Above-mentioned included angle cosine is used for measuring the size of angle between two groups of vectors, also known as phase and coefficient, and the geometric meaning of included angle cosine is by N number of elementary composition N-dimensional space, characterizes the cosine value of angle between two vectors.Typically needing before use each element in vector is carried out nondimensionalization process, making each element is just all, and at this moment the span of included angle cosine is [0,1], and value shows that the most greatly two vector angles are the least, both closer to, when value is 1, two vector identical.

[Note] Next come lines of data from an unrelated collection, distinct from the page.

/-- Count and report the totals of a command that completes with them (R262, R264, R266, R252, R271). -/
def numTotals (s : State) (i : TaskInfo) (esc sat ufl stale ovf poison : Nat) : State :=
  let add := fun (s : State) (n a : Nat) (f : Option BitRange) =>
    if n = 0 then s else match f with
      | none => bump64 s a n
      | some f => numEvent (bump64 s a n) f (numBody i)
  let s1 := add s esc (Reg.NUM_ESC_BLOCKS i.part) (some F.NUM_EVT_ESCALATED)
  let s2 := add s1 sat (Reg.NUM_SAT i.part) (some F.NUM_EVT_SATURATED)
  let s3 := add s2 ufl (Reg.NUM_UFL i.part) none
  let s4 := add s3 (min 1 poison) (Reg.NUM_NAN_POISON i.part) (some F.NUM_EVT_NAN_POISON)
  let s5 := add s4 stale (Reg.NUM_RESID_STALE i.part) (some F.NUM_EVT_RESID_STALE)
  add s5 ovf (Reg.NUM_ACC_OVF i.part) (some F.NUM_EVT_ACC_OVF)

/-- Poisoned segments of a command (R354): counted, recorded and reported. -/
def poisoned (s : State) (d : Nat) (i : TaskInfo) (segs obj : Nat) (coll : List (Nat × Nat)) : State :=
  if segs = 0 then s
  else chkEvent (fsrStore (bump64 s (Reg.CHK_POISONED d) segs) 0x06 [0, d] [] [] i.part ((14, i.job) :: coll) []) d F.CHK_EVT_POISON i.part obj i.step

/-- The status of a command that ends on its normal path (R262). -/
def normalStatus (esc : Nat) (poison : Bool) : Nat := if poison then stPoisoned else if 0 < esc then stRangeEscalated else stOk

/-- A kernel command's last task has committed: it completes. Its DIGEST32 is open: no rule gives a kernel a result digest (R98,
log 148). -/
def finishRun (s : State) (r : KRun) : State :=
  let i := runInfo s r
  let d := r.fq / 2048
  let q := r.fq % 2048
  let s1 := poisoned (numTotals s i r.esc r.sat r.ufl r.stale r.ovf r.poison) d i r.poison 0xFFFF []
  let s2 := tickFree (setResult s1 d q r.no (freeNat s1 % 2 ^ 64) r.esc r.sat)
  claim (dropRun s2 r.fq r.no) d q r.no (normalStatus r.esc (0 < r.poison))

/-- A task of a run has committed: the run goes on, to its next phase, or ends (R237). -/
def advanceRun (s : State) (r : KRun) : State :=
  if r.done + 1 < r.total then setRun s { r with done := r.done + 1 }
  else if r.phase < kernelPhases r.opcode then
    let r' := { r with phase := r.phase + 1, next := 0, total := 1, done := 0 }
    generate (setRun s r') r'
  else finishRun s r

/-- The commit of a kernel command's task: its stores, its output, and the run's progress. -/
def commitKernel (s : State) (r : KRun) (c : TaskCtx) : State :=
  let w := writeKernel s r c
  advanceRun (setRun w.1 w.2) w.2

/-! ## Enabling and disabling engines (R240 to R244) -/

/-- SCOPE of a BRC_DIS_CTRL word; 11b acts as 00b (Table 10.11). -/
def disScopeCode (v : Word) : Nat := bitsAt v.toNat 19 2 % 3

/-- The engines of a BRC_DIS_CTRL word: one engine, a ripple, or the pool of a scope in the dune. -/
def disScope (s : State) (d : Nat) (v : Word) : List Nat :=
  let sc := disScopeCode v
  let i := bitsAt v.toNat 0 9
  if sc = 1 then (if i < 32 then (List.range 16).map (fun k => d * 512 + i * 16 + k) else [])
  else if sc = 2 then ((scopeRipples s i d).map (fun r => (List.range 16).map (fun k => r * 16 + k))).flatten
  else [d * 512 + i]

/-- Set RESULT of BRC_DIS_STATUS. -/
def disResult (s : State) (d n : Nat) : State := wf s (Reg.BRC_DIS_STATUS d) F.BRC_DIS_STATUS_RESULT n

/-- A write of BRC_DIS_CTRL with the right key and exactly the bits `on` of ENABLE and DISABLE set: refused in HELD, with a
pending request but for an upgrade, or by `act` (R244). -/
def disWrite (s : State) (d : Nat) (v : Word) (enable immediate : Bool) (act : State → List Nat → State) : State :=
  if !keyOk v || !duneUp s d || wbit v 23 != enable || wbit v 22 == enable || (!enable && wbit v 21 != immediate) then s
  else if held s then heldRefuse (disResult s d 3) (Reg.BRC_DIS_CTRL d)
  else match SMap.find s.brc.dis d with
    | some r =>
      if !enable && immediate && !r.immediate && r.scope == disScopeCode v && r.index == bitsAt v.toNat 0 9 then act s (disScope s d v)
      else disResult s d 4
    | none => act s (disScope s d v)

As Sim (D_i, D_jDuring)≤0.80, then perform step 4)；

As Sim (D_i, D_j) ＞ 0.80 time, then perform step 5)；

4) two examination questions to be detected are non-similar examination question, do not process；

5) two examination questions to be detected are similar examination question, and similar examination question adds repetition examination question relational database；

6) according to similarity condition, from repetition examination question relational database, the repetition examination question list meeting condition is found out；

Wherein, similarity condition is condition well known to those skilled in the art, therefore no longer describes in detail.

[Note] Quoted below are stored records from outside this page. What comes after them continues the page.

/-- DUNE_RAILS_REGULATED (Table 3.3): RAMP to CAL; the tiles of the dune are powered. -/
def execDuneRailsRegulated (d : Fin 8) (s : State) : Host.Outcome State Fault Refusal :=
  .next (if duneSt s d = 1 then refreshReady s (tilesPowered (showPgMain (setDuneSt s d 2)) d) else s)

/-- DUNE_RAMP_TIMEOUT (Table 3.3). -/
def execDuneRampTimeout (d : Fin 8) (s : State) : Host.Outcome State Fault Refusal :=
  .next (if duneSt s d = 1 then duneFailed s d else s)

/-- DUNE_CAL_DONE (R24, Table 3.3). -/
def execDuneCalDone (d : Fin 8) (paceOk : Bool) (s : State) : Host.Outcome State Fault Refusal :=
  .next (if duneSt s d = 2 then (if paceOk then refreshReady s (setDuneSt s d 3) else duneFailed s d) else s)

/-- Per-ripple defaults of the pools (Table 5.3). -/
def poolDefault (c : Nat) : Nat := getAt 0 [256, 1024, 1024, 2048, 3072, 1024, 3584, 256] c

/-- The pools of a scope in a dune at the values of the image (R114, R115). -/
def imagePools (s : State) (d p : Nat) : State :=
  (List.range 8).foldl (fun u c =>
    let m := poolDefault c * scopeQuota u d p / 12288
    let u1 := wf u (Reg.SWC_POOL_MAX d p c) F.SWC_POOL_MAX_MAX m
    if creditClass c then wf u1 (Reg.SWC_POOL_BUDGET d p c) F.SWC_POOL_BUDGET_BUDGET (m / 16) else u1) s

/-- The refill marks of the queues of a dune's wide ports: 256 cells a lane (Table 5.8). -/
def imageMarks (s : State) (d : Nat) : State :=
  (s.img.cfg.ports.filter (fun r => r.first / 256 == d && decide (1 < r.width))).foldl (fun u r =>
    (List.range 16).foldl (fun v k => wf v (Reg.SWC_QCFG1 d (egressQ r.first (k / 8) (k % 8))) F.SWC_QCFG1_REFILL_MARK (256 * r.width)) u) s

/-- The scope number of every command queue of a dune (Table 4.4); scope 0 is the reset value. -/
def imageQueues (s : State) (d : Nat) : State :=
  ((List.range 32).filter (fun r => partOfRipple s (d * 32 + r) != 0)).foldl (fun u r =>
    (List.range 64).foldl (fun v i => wf v (Reg.HIF_CQ_CFG d (r * 64 + i)) F.HIF_CQ_CFG_PART (partOfRipple s (d * 32 + r))) u) s

/-- Everything the image sets in a dune that enters UP (R419). -/
def imageValues (s : State) (d : Nat) : State :=
  let parts := (s.img.cfg.scopes.filter (fun x => bitAt x.dunes d)).map (·.num)
  let s1 := parts.foldl (fun u p => imagePools u d p) s
  let s2 := imageQueues (imageMarks s1 d) d
  parts.foldl (fun u p => (List.range 8).foldl (fun v c => showPools v p c) u) s2

/-- The replay that fills the replica of a dune that enters UP, before any later change (R149). -/
def startReplay (s : State) (d : Nat) : State :=
  let fill : SeqChange := ⟨s.fwd.seq, [.fill (baseTables s (duneZone s d))]⟩
  wf { s with fwd := { s.fwd with queues := SMap.ins s.fwd.queues d [fill] } } (Reg.FWD_STATUS d) F.FWD_STATUS_REPLICA 2

/-- A dune enters UP: the image's values are applied, the replay of the shadow copy starts, its lanes start. Its RTE_WADI_RSV is
in force from here (R184). -/
def duneEnterUp (s : State) (d : Nat) : State :=
  let s1 := imageValues (setDuneSt (startReplay s d) d 4) d
  let parts := (s.img.cfg.scopes.filter (fun x => bitAt x.dunes d)).map (·.num)
  startLanes (showTables (parts.foldl (fun t p => checkBudget t d p 0xFF 0xFFFF) (latchRsv s1)) d) d

/-- DUNE_TEST_DONE (Table 3.3): with sections 0012h and 0020h active, UP; a failed memory test is FAILED. -/
def execDuneTestDone (d : Fin 8) (memOk : Bool) (s : State) : Host.Outcome State Fault Refusal :=
  .next (if duneSt s d ≠ 3 then s
    else if !memOk then duneFailed s d
    else if typeActive s 0x12 d && typeActive s 0x20 d then unfenceCheck (settle s (duneEnterUp s d)) d
    else s)

/-! ## Power telemetry (R406) -/

/-- One 16-bit reading. -/
def reading (n : Nat) : Nat := min n 65535

/-- PWR_TELEMETRY_UPDATE: the readings of the last millisecond; a domain that is off reads 0, a stack that belongs to no system too (R31). -/
def execPwrTelemetryUpdate (r : PwrReadings) (s : State) : Host.Outcome State Fault Refusal :=
  .next (if !s.plat.running then s
    else
      let on := fun (d : Nat) => [1, 2, 3, 4].contains (duneSt s d)
      let s1 := wn (wn (wn (wn (wn s Reg.PWR_VIN48 (reading r.vin48)) Reg.PWR_IIN48 (reading r.iin48)) Reg.PWR_PIN48 (reading r.pin48))
        Reg.PWR_VAUX5 (reading r.vaux5)) Reg.PWR_PAUX5 (reading r.paux5)
      let s2 := (List.range 8).foldl (fun u d => wn (wn u (Reg.PWR_DUNE d) (if on d then reading (getAt 0 r.dunes d) else 0))
        (Reg.PWR_TILES d) (if on d then reading (getAt 0 r.tiles d) else 0)) s1
      let s3 := (List.range 12).foldl (fun u k => wn u (Reg.PWR_OASIS k) (if on (stackDune k) && s.img.cfg.scopes.any (fun x => bitAt x.stackMask k) then reading (getAt 0 r.oasis k) else 0)) s2
      let s4 := wn (wn s3 Reg.PWR_PLT (reading r.plt)) Reg.PWR_PEAK (max (rn s Reg.PWR_PEAK) (reading r.pin48))
      let auxIn := decide (4750 ≤ r.vaux5 ∧ r.vaux5 ≤ 5250)
      let s5 := wf (if rb s Reg.PWR_STATUS F.PWR_STATUS_VAUX5_OK && !auxIn then pwrEvent s4 F.PWR_EVT_VAUX5_RANGE else s4) Reg.PWR_STATUS
        F.PWR_STATUS_VAUX5_OK (b2n auxIn)
      if rf s5 Reg.PWR_LIMIT F.PWR_LIMIT_WATTS < reading r.pin48 then pwrEvent s5 F.PWR_EVT_OVER_LIMIT else s5)

/-- PWR_PEAK_READ: the read returns the peak and restarts it. -/
def execPwrPeakRead (s : State) : Host.Outcome State Fault Refusal :=
  .next (if s.plat.running then wn (emit s (.readData Reg.PWR_PEAK (rn s Reg.PWR_PEAK))) Reg.PWR_PEAK 0 else s)

/-! ## Trims -/

/-- TRIM_USER_WRITE (R75, R76): before sealing, of a valid selection. -/
def execTrimUserWrite (v : Word) (s : State) : Host.Outcome State Fault Refusal :=
  let p := rf s Reg.PLT_TRIM_SEL F.PLT_TRIM_SEL_PARAM
  let i := rf s Reg.PLT_TRIM_SEL F.PLT_TRIM_SEL_INDEX
  .next (if !s.plat.running then s
    else if held s then heldWrite s Reg.PLT_TRIM_USER v
    else if rb s Reg.IMG_STATUS F.IMG_STATUS_SEALED ∨ !trimIndexOk s.otp.variant p i then s
    else
      showTrim { s with plat := { s.plat with trimUser := SMap.put (fun _ => 0) s.plat.trimUser (trimKey p i) (signedOf 16 v.toNat) } })

end Sys2Proof.Machine
end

7) management personnel carry out repeating examination question confirmation by valuing retrial topic list, artificially judge whether examination question repeats, and use the mode of manual confirmation can improve the accuracy rate heavily inscribing judgement, improve and remove the precision heavily inscribed.

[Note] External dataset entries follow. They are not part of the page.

/-- A queue that a BEST packet sends into spilling state, since its pool has no room (R119). -/
def forceSpill (s : State) (d q : Nat) : State := setHwq s d q { hwq s d q with spilling := true }

/-- A BEST packet: the tail, WRED, pool, spill and push-out decisions, in that order (R119). -/
def admitBest (s : State) (d : Nat) (k : SwPkt) : State :=
  let q := pktQueue s k
  let n := admitCells k
  let s1 := wredArrive s d q k.colour
  let x := hwq s1 d q
  if rf s1 (Reg.SWC_QCFG0 d q) F.SWC_QCFG0_QMAX * 16 < qOcc x + n then bestDrop s1 d q
  else
    let s2 := if k.colour = 0 then s1 else tickFree s1
    if wredDrop s1 d q k.colour then bestDrop s2 d q
    else if n ≤ poolFree s2 d k.scope 6 then admitLink s2 d k
    else if spillEn s2 d q 6 && spillRoom s2 d k.scope then admitLink (forceSpill s2 d q) d k
    else match pushOut d k.scope (qPrio s2 d q) n 4096 none s2 with
      | some s3 => admitLink s3 d k
      | none => bestDrop s2 d q

/-- VC on which a Wadi packet leaves (R165): 0 at an ejection port. -/
def nextVc (s : State) (k : SwPkt) : Nat :=
  match portDir s k.outPort with
  | none => 0
  | some dir => wadiVc s dir (if 2 ≤ k.inVc then some (k.inVc, (portDir s k.inPort).getD 0 / 2) else none)

/-- Whether the reserve of a packet's Wadi or ejection list has room for it (R169). -/
def listRoom (s : State) (d : Nat) (k : SwPkt) : Bool :=
  let v := nextVc s k
  decide (cellsOf (hwq s d (pktQueue s k)) (fun e => nextVc s e == v) + k.cells ≤ wadiRsv s k.cls)

/-- Cells of a context's held packets that are on chip. -/
def heldChip (x : DstCtx) : Nat := sumNat (x.held.map (fun p => p.cells - ((p.inOasis.map (·.2)).getD 0)))

/-- A BULK or COLL packet that the resequencer now holds: the cells that its context holds on chip beyond RTE_RSQ_HOLD go to Oasis, where
there is room, and its pages count as written (R127, R174). -/
def spillHeld (s : State) (d : Nat) (k : SwPkt) : State :=
  match s.rte.dst.find? (dstIs d k.link) with
  | none => s
  | some x =>
    let n := min k.cells (heldChip x - rf s Reg.RTE_RSQ_HOLD F.RTE_RSQ_HOLD_CELLS)
    if (k.cls == 3 || k.cls == 4) && x.held.contains k && decide (0 < n) && spillRoom s d k.scope then
      let st := readyStacks s k.scope
      let stack := getAt 0 st (pagesUsed s d k.scope % st.length)
      let s1 := setDst s { x with held := modFirst (fun p => p == k) (fun p => { p with inOasis := some (stack, n) }) x.held } k.link
      let s2 := setPagesUsed (dischargePkt s1 d k.scope k.cls n) d k.scope (pagesUsed s d k.scope + pagesOf n)
      bump64 s2 (Reg.SWC_SPILL_OUT d) (pagesOf n)
    else s

/-- Charge a lossless packet and pass it through the resequencer, at its destination, or link it (R173). -/
def admitLossless (s : State) (d : Nat) (k : SwPkt) : State :=
  let s1 := chargePkt s d k.scope k.cls k.cells
  if portRole s1 k.outPort = 1 ∨ 2048 ≤ k.outPort then linkAll d [k] s1 else spillHeld (resequence s1 d k) d k

/-- Admit a packet at its output dune; none while it must wait in its ingress slice. -/
def admitPkt (s : State) (d : Nat) (k : SwPkt) : Option State :=
  if portFn s k.outPort = 0 then some (bump64 s Reg.MGT_FN_DISCARD k.cells)
  else if k.cls = 6 then some (admitBest s d k)
  else if k.vcSet = 1 ∧ !listRoom s d k then none
  else if k.eth.isSome ∧ k.cls ≠ 4 ∧ poolFree s d k.scope k.cls < admitCells k then none
  else some (admitLossless s d k)

/-- Drop the first element that `p` accepts. -/
def dropFirst {α : Type} (p : α → Bool) : List α → List α
  | [] => []
  | h :: t => if p h then t else h :: dropFirst p t

/-! ## The packet as it leaves -/

/-- The one's complement sum of 16-bit words, folded. -/
def onesSum : List Byte → Nat
  | a :: b :: l => (a.toNat * 256 + b.toNat + onesSum l) % 65535
  | [a] => a.toNat * 256 % 65535
  | [] => 0

/-- Header bytes of an IPv4 packet. -/
def ipHeader (b : List Byte) : List Byte := b.take (beAt b 0 1 % 16 * 4)

/-- Whether an IPv4 header is whole and its checksum holds (R136). -/
def ipv4Ok (b : List Byte) : Bool :=
  beAt b 0 1 / 16 == 4 && decide (5 ≤ beAt b 0 1 % 16) && decide (beAt b 0 1 % 16 * 4 ≤ b.length) && onesSum (ipHeader b) == 0

/-- The body of a routed packet with TTL or hop limit decremented and the IPv4 checksum updated (R136). -/
def routedBody (v6 : Bool) (b : List Byte) : List Byte :=
  if v6 then setAt b 7 (BitVec.ofNat 8 (beAt b 7 1 - 1))
  else
    let t := setAt (setAt (setAt b 8 (BitVec.ofNat 8 (beAt b 8 1 - 1))) 10 0) 11 0
    let sum := 65535 - onesSum (ipHeader t)
    setAt (setAt t 10 (BitVec.ofNat 8 (sum / 256))) 11 (BitVec.ofNat 8 (sum % 256))

/-- The frame as it leaves after routing (R136). -/
def routedFrame (s : State) (part : Nat) (n : NextHop) (f : EthFrame) : EthFrame :=
  { f with dst := n.mac, src := routerMac s part, tags := if n.vid = 0 then [] else [(0x8100, n.vid)],
           body := routedBody (f.etype == 0x86DD) f.body }

/-- Whether a port sets WADI_SEL on every cell it sends: it is its direction's Wadi port (R167). -/
def sendsSel (s : State) (port : Nat) : Bool := match portDir s port with
  | none => false
  | some dir => rb s (Reg.RTE_WADI_PORT dir) F.RTE_WADI_PORT_VALID && rf s (Reg.RTE_WADI_PORT dir) F.RTE_WADI_PORT_PORT == port

/-- A packet as it leaves on a port: its Ethernet header only in Ethernet mode, its link header only on a torus port. -/
def outForm (s : State) (port vc : Nat) (k : SwPkt) : SwPkt :=
  let torus := portRole s port == 1 || decide (2048 ≤ port)
  let eth := if portEth s port then
      (match k.nh with
       | none => k.eth
       | some n => k.eth.map (routedFrame s k.scope n))
    else none
  { k with eth := eth, link := if torus then { k.link with vc := vc, cls := k.cls, wadiSel := sendsSel s port } else { LinkHdr.none_ with cls := k.cls } }

/-- Cells of a packet on a fabric link. -/
def linkCells (k : SwPkt) : Nat := match k.cfh with
  | none => k.cells
  | some c => fabricCells c.len

/-- Wire bytes of a packet on a port (R206). -/
def pktWire (s : State) (port : Nat) (k : SwPkt) : Nat :=
  if portEth s port then wireBytes true 0 (pktBytes k.eth k.cfh k.payload).length else wireBytes false (linkCells k) 0

/-! ## The choice (R205) -/

/-- A head that a port may send: its queue, its packet and the virtual channel it would take. -/
structure Head where
  q : Nat
  pk : SwPkt
  vc : Nat
  set1 : Bool
  deriving DecidableEq, Repr

/-- First flat lane of a port. -/
def firstLane (s : State) (p : Nat) : Nat := ((portRec s p).map (·.first)).getD 0

/-- Width of a port. -/
def portWidth (s : State) (p : Nat) : Nat := ((portRec s p).map (·.width)).getD 1

/-- The staging queues of a dune whose head packets name a port and a class (R112). -/
def stagingHeads (s : State) (d port c : Nat) : List Head :=
  s.swc.queues.filterMap (fun e =>
    let q := e.1 % 16384
    if e.1 / 16384 = d ∧ 4096 ≤ q ∧ q < 12288 then
      match headPkt e.2 with
      | none => none
      | some k => if k.outPort = port ∧ k.cls = c then some ⟨q, k, 0, false⟩ else none
    else none)

/-- The set-1 head of a class at a port. -/
def set1Head (s : State) (port c : Nat) : Option Head :=
  let q := portQ s port 1 c
  (headPkt (hwq s (portDune s port) q)).map (fun k => ⟨q, k, nextVc s k, true⟩)

/-- The heads that fair queuing chooses among: the set-0 egress queue and the staging queues. -/
def set0Heads (s : State) (port c : Nat) : List Head :=
  let d := portDune s port
  let q := portQ s port 0 c
  (match headPkt (hwq s d q) with
   | none => []
   | some k => [⟨q, k, 0, false⟩]) ++ stagingHeads s d port c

The various embodiments described above are merely to illustrate the present invention; the structure of the most each parts, connected mode and processing technology etc. all can be varied from; every equivalents carried out on the basis of technical solution of the present invention and improvement, the most should not get rid of outside protection scope of the present invention.

Claims

1. the examination question De-weight method in test item bank based on examination question keyword similarity, it comprises the following steps:

1) using maximum forward participle matching algorithm that the examination question in test item bank is carried out Chinese word segmentation, Chinese word segmentation includes the stem of examination question, examination question candidate item and script in test item bank are carried out Chinese word segmentation, and the participle obtained is referred to as participle knot；Judge whether participle knot is the key word in examination question keywords database, if the key word in examination question keywords database, then it is added into the relational database of examination question and keyword, and the relational database of examination question and keyword includes the order that the frequency of occurrences of keyword, keyword weights and keyword occur；

Wherein, examination question key word library presets examination question keyword；

7) management personnel carry out repeating examination question confirmation by valuing retrial topic list, artificially judge whether examination question repeats.

Examination question De-weight method in test item bank based on examination question keyword similarity the most according to claim 1, it is characterised in that: described step 3) in, it is judged that within whether examination question repeats, the repetition examination question threshold value of product representation is 0.80.